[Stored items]
/---

/-- What a move left unresolved does: its ticket goes to CHECK at an unknown place with its retrieval ended, its
source bay is held for it, and the lift keeps the move. A PARK move's request ends; a FINAL move's plan ends; a
RELOCATION's plan ends with its other reservations released, its target back in its queue or list, or PARKED when
it carries the cancel mark, and the bay it was going to RESERVED for the moved ticket still (R29, R105, R140).

Where the car of an unresolved move is placed: the bays, the hall, the lane and the ticket of each case; the move
is no longer unresolved, its number is kept, and one placed at its destination counts as done (R141, R187, R189; that
no bay changes its service state as a PARK move is placed at its source is the model's choice, log 16, and what the
report of a zone changes is stated by BayAndHookService). -/
def Obligations.Unresolved : Prop :=
  (
    ∀ (l : Lift) (m : Move) (g : Garage) (t : Ticket), g.ticket m.ticket = some t →
      let k := g.leaveUnresolved l m
      (k.lift l).unresolved = some m ∧
      (m.kind ≠ .relocation → k.ticket m.ticket = some { t with
        state := .check, location := .unknown, bay := none, unresolved := some (l, m), seq := none, priority := none
        convoy := none, hold := false, resumePending := false, phase := none, cancelMark := false, blocked := false
        place := false, holdTimer := none }) ∧
      (∀ e ∈ k.queue, m.kind ≠ .relocation → e.ticket ≠ m.ticket) ∧
      (m.kind = .park → (k.lift l).parkRequest = none) ∧ (m.kind = .final → (k.lift l).plan = none) ∧
      (∀ b bay, m.source = .bay b → g.bay b = some bay → m.kind ≠ .relocation →
        k.bay b = some { bay with occ := .reserved m.ticket }) ∧
      (∀ b p x, m.kind = .relocation → m.source = .bay b → (g.lift l).plan = some p → p.target ≠ m.ticket →
        g.ticket p.target = some x →
        k.ticket m.ticket = some { t with
          state := .check, location := .unknown, bay := none, unresolved := some (l, m), seq := none, priority := none
          convoy := none, hold := false, resumePending := false, phase := none, cancelMark := false, blocked := false
          place := false, holdTimer := none } ∧
        (k.lift l).plan = none ∧ (∀ e ∈ k.queue, e.ticket ≠ m.ticket) ∧ (∀ c, m.ticket ∉ (k.chan c).list) ∧
        (∀ bay, g.bay b = some bay → (k.bay b).map Bay.occ = some (.reserved m.ticket)) ∧
        (∀ d, (g.bay d).map Bay.occ = some (.reserved m.ticket) → (k.bay d).map Bay.occ = some (.reserved m.ticket)) ∧
        (∀ r ∈ p.relocs, r.done = false → r.blocker ≠ m.ticket → r.dest ≠ b →
          (g.bay r.dest).map Bay.occ = some (.reserved r.blocker) → (k.bay r.dest).map Bay.occ = some .free) ∧
        (x.cancelMark = false → x.convoy = none →
          k.ticket p.target = some { x with
            state := .queued, phase := none, blocked := false, hold := x.hold && !x.resumePending, resumePending := false } ∧
          ⟨p.target, none⟩ ∈ k.queue) ∧
        (∀ c, x.cancelMark = false → x.convoy = some c →
          k.ticket p.target = some { x with state := .queued, phase := none, blocked := false } ∧
          p.target ∈ (k.chan c).list) ∧
        (x.cancelMark = true → (k.ticket p.target).map Ticket.state = some .parked ∧
          (k.ticket p.target).map Ticket.place = some false))) ∧
  (
    ∀ (l : Lift) (m : Move) (g : Garage),
      let cleared := g.modLift l fun u => { u with unresolved := none, lastResolved := some m.number }
      let counted := g.modLift l fun u => { u with
        unresolved := none, lastResolved := some m.number
        movesDone := if g.measuring then (u.movesDone + 1) % 4294967296 else u.movesDone }
      let parkedIn (b : Nat) (t : Ticket) : Ticket := { t with
        state := .parked, location := .bay b, bay := some b, unresolved := none, seq := none, priority := none
        convoy := none, hold := false, resumePending := false, phase := none, cancelMark := false, blocked := false
        place := false, holdTimer := none, measure := t.measure.map fun k => { k with waitMark := none } }
      (∀ a b, m.kind = .relocation → m.source = .bay a → m.dest = .bay b →
        (placeAtDestination l m ⟨g, []⟩).g = ((counted.fill b m.ticket).release a m.ticket).modTicket m.ticket (fun t =>
          { parkedIn b t with relocations := min (t.relocations + 1) 255 }) ∧
        (placeAtSource l m ⟨g, []⟩).g = ((cleared.fill a m.ticket).release b m.ticket).modTicket m.ticket (parkedIn a)) ∧
      (∀ a, m.kind = .final → m.source = .bay a →
        (placeAtDestination l m ⟨g, []⟩).g = (enterReady m.ticket (.lane l) ⟨(counted.release a m.ticket).modLift l fun u =>
          { u with lane := u.lane ++ [m.ticket], reserved := u.reserved - 1 }, []⟩).g ∧
        (placeAtSource l m ⟨g, []⟩).g = ((cleared.fill a m.ticket).modLift l fun u => { u with
          reserved := u.reserved - 1
          waiting := u.waiting.map fun p => { p with stamp := some g.seconds } }).modTicket m.ticket (parkedIn a)) ∧
      (∀ b, m.kind = .park → m.dest = .bay b →
        (placeAtDestination l m ⟨g, []⟩).g = ((counted.fill b m.ticket).modLift l fun u => { u with
          hall := none, parkRequest := none }).modTicket m.ticket (fun t => { t with
            state := .parked, bay := some b, location := .bay b, unresolved := none
            measure := t.measure.map (Measure.markParked g.seconds) }) ∧
        (let asked := (cleared.modTicket m.ticket fun t => { t with
            state := .allocated, location := .hall l, bay := some b, unresolved := none }).modLift l fun u => { u with
              parkRequest := some (m.ticket, g.seconds) }
         (placeAtSource l m ⟨g, []⟩).g = (match g.bay b with | some x => asked.reportBay x | none => asked) ∧
         (placeAtSource l m ⟨g, []⟩).g.bayRecs = g.bayRecs)))

/-- WARM_START keeps every setting, table and count but those named here. Every retrieval, convoy, tenure and plan
ends; a move in flight is left unresolved on a FAULTED lift, its ticket goes to CHECK and its source bay is held;
the tickets of retrievals are PARKED, READY and OUTBOUND tickets are numbered anew, and all others stay as they
are; the reservations of ALLOCATED and CHECK tickets stand and all others are released; park moves are asked for
anew; every runner is OFF and READY tickets wait in ready order. On the lines the queues are emptied, every tally
is 0, every station is ACTIVE and a break is to be sent. QUEUE_LOST tells of the retrievals lost, and HOOK_OPEN is
sent anew for every RELEASED hook (R25, R44, R46, R81, R82, R97, R117, R144, R159, R175, R177, R183; that the
start takes place whatever is being sent is log 4, that a port in LINE_FAULT becomes RUNNING is log 10, the flag
that stands for the break to send is log 11, and a FAULTED lift with an unresolved move and its service flag off
staying FAULTED is log 33: the model's choices). -/
def Obligations.WarmStart : Prop :=
  ∀ s : State, s.powered = true →
    let g := s.garage
    let lost := g.tickets.count fun t => t.state == .queued || t.state == .held || t.state == .retrieving
    let opens := g.hooks.filter fun x => x.2.state == .released
    let warmed (a b : PortState) : Prop :=
      b.settings = a.settings ∧ b.pollPos = 0 ∧ b.visit = none ∧ b.awaiting = false ∧ b.transitQueue = [] ∧
      b.passOver = 0 ∧ b.faultTally = 0 ∧ b.dropTally = 0 ∧
      (b.sending = none → b.breakDue = decide (a.mode ≠ .disabled)) ∧
      b.stations = (a.stations.map fun x => { x with poll := .active, misses := 0, skips := 0 }) ∧
      (a.mode = .disabled → b.mode = .disabled) ∧ (a.mode ≠ .disabled → b.mode = .running)
    let inDoubt (n : Nat) : Option (Lift × Move) :=
      ((g.liftB.inFlight.filter fun m => m.ticket == n).map fun m => (Lift.b, m)).or
        ((g.liftA.inFlight.filter fun m => m.ticket == n).map fun m => (Lift.a, m))
    let state (n : Nat) : Option TicketState := (g.ticket n).map Ticket.state
    let ended (k : Ticket) : Ticket := { k with
      seq := none, priority := none, convoy := none, hold := false, resumePending := false, phase := none
      cancelMark := false, blocked := false, place := false, holdTimer := none }
    let becomes (n : Nat) (k : Ticket) : Ticket := match inDoubt n with
      | some x => { ended k with state := .check, location := .unknown, bay := none, unresolved := some x, runner := none }
      | none => match k.state with
        | .queued | .held | .retrieving => { ended k with
            state := .parked, measure := k.measure.map fun m => { m with waitMark := none } }
        | _ => { k with runner := none }
    let stands (n : Nat) : Bool :=
      state n == some .allocated || state n == some .check || ((state n).isSome && (inDoubt n).isSome)
    let holds (k : Garage) (m : Option Move) : Garage := match m with
      | some ⟨_, _, n, _, .bay b, _, _⟩ => k.modBay b fun y => { y with occ := .reserved n }
      | _ => k
    let held := holds (holds g g.liftA.inFlight) g.liftB.inFlight
    let place (n : Nat) : Nat := ((g.readyOrder.findIdx? fun m => m == n).map fun i => i + 1).getD 0
    let unit (after : Garage) (l : Lift) (a b : LiftUnit) : Prop :=
      b = { a with
        tenure := none, plan := none, waiting := [], inFlight := none, reorder := none, moveTimer := none
        offPending := false, readiness := .none, state := b.state, unresolved := b.unresolved
        parkRequest := b.parkRequest, reserved := b.reserved } ∧
      (∀ m, a.inFlight = some m → b.state = .faulted ∧ b.unresolved = some m) ∧
      (a.inFlight = none → b.unresolved = a.unresolved ∧
        b.state = (if a.state = .faulted ∧ a.unresolved ≠ none then .faulted
          else if a.serviceOn = false then .out else .offline)) ∧
      (∀ tag n, a.hall = some (tag, n) → state n = some .allocated → inDoubt n = none →
        b.parkRequest = some (n, g.seconds)) ∧
      ((∀ tag n, a.hall = some (tag, n) → state n ≠ some .allocated ∨ inDoubt n ≠ none) → b.parkRequest = none) ∧
      b.reserved = after.tickets.count fun k =>
        k.state == .check && (k.unresolved.map fun x => x.2.dest) == some (.lane l)
    let cleared : State := { s with line := { s.line with noticeDrops := 0 } }
    ∃ t, exec .warmStart s = .next t ∧ t.pending = s.pending ∧ t.powered = true ∧ t.storeHeld = s.storeHeld ∧
      t.line.passTable = s.line.passTable ∧ t.line.lineDueG = [] ∧ warmed s.line.s t.line.s ∧ warmed s.line.g t.line.g ∧
      t.line.noticeDrops ≤ (if lost = 0 then 0 else 1) + opens.length ∧
      (lost = 0 → opens = [] → t.line.s.ownQueue = [] ∧ t.line.g.ownQueue = []) ∧
      t.garage = { g with
        liftA := t.garage.liftA, liftB := t.garage.liftB, tickets := t.garage.tickets, bayRecs := t.garage.bayRecs
        queue := [], requestCounter := 1, readyCounter := g.readyOrder.length + 1
        chan0 := Channel.reset, chan1 := Channel.reset, runners := resetRunners, freeList := []
        waitList := t.garage.waitList, secsIntoMinute := 0 } ∧
      (∀ l, unit t.garage l (g.lift l) (t.garage.lift l)) ∧
      t.garage.bayRecs = (held.bayRecs.foldl (fun k x => match x.2.occ with
        | .reserved n => if stands n then k else k.release x.1 n
        | _ => k) held).bayRecs ∧
      (∀ n, (t.garage.ticket n).isSome = (g.ticket n).isSome) ∧
      (∀ n k k', g.ticket n = some k → t.garage.ticket n = some k' → k' = { becomes n k with readySeq := k'.readySeq }) ∧
      (g.tickets.rising = true →
        t.garage.waitList = (g.readyOrder.filter fun n => state n == some .ready && (inDoubt n).isNone) ∧
        ∀ n k k', g.ticket n = some k → t.garage.ticket n = some k' →
          k'.readySeq = k.readySeq.map fun _ => place n) ∧
      (lost ≠ 0 → Sends cleared t .office Kind.alert (w8 5 ++ w32 g.seconds ++ w16 lost)) ∧
      (∀ x ∈ opens, Sends cleared t .cabinet Kind.hookOpen
        (w16 x.1 ++ w16 (x.2.ticket.getD 0) ++ w32 (x.2.tag.getD 0)))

\---

## What the exercise asks
Show the lines of the records above that mention "inFlight".

## Result for this task
      ((g.liftB.inFlight.filter fun m => m.ticket == n).map fun m => (Lift.b, m)).or
        ((g.liftA.inFlight.filter fun m => m.ticket == n).map fun m => (Lift.a, m))
    let held := holds (holds g g.liftA.inFlight) g.liftB.inFlight
        tenure := none, plan := none, waiting := [], inFlight := none, reorder := none, moveTimer := none
      (∀ m, a.inFlight = some m → b.state = .faulted ∧ b.unresolved = some m) ∧
      (a.inFlight = none → b.unresolved = a.unresolved ∧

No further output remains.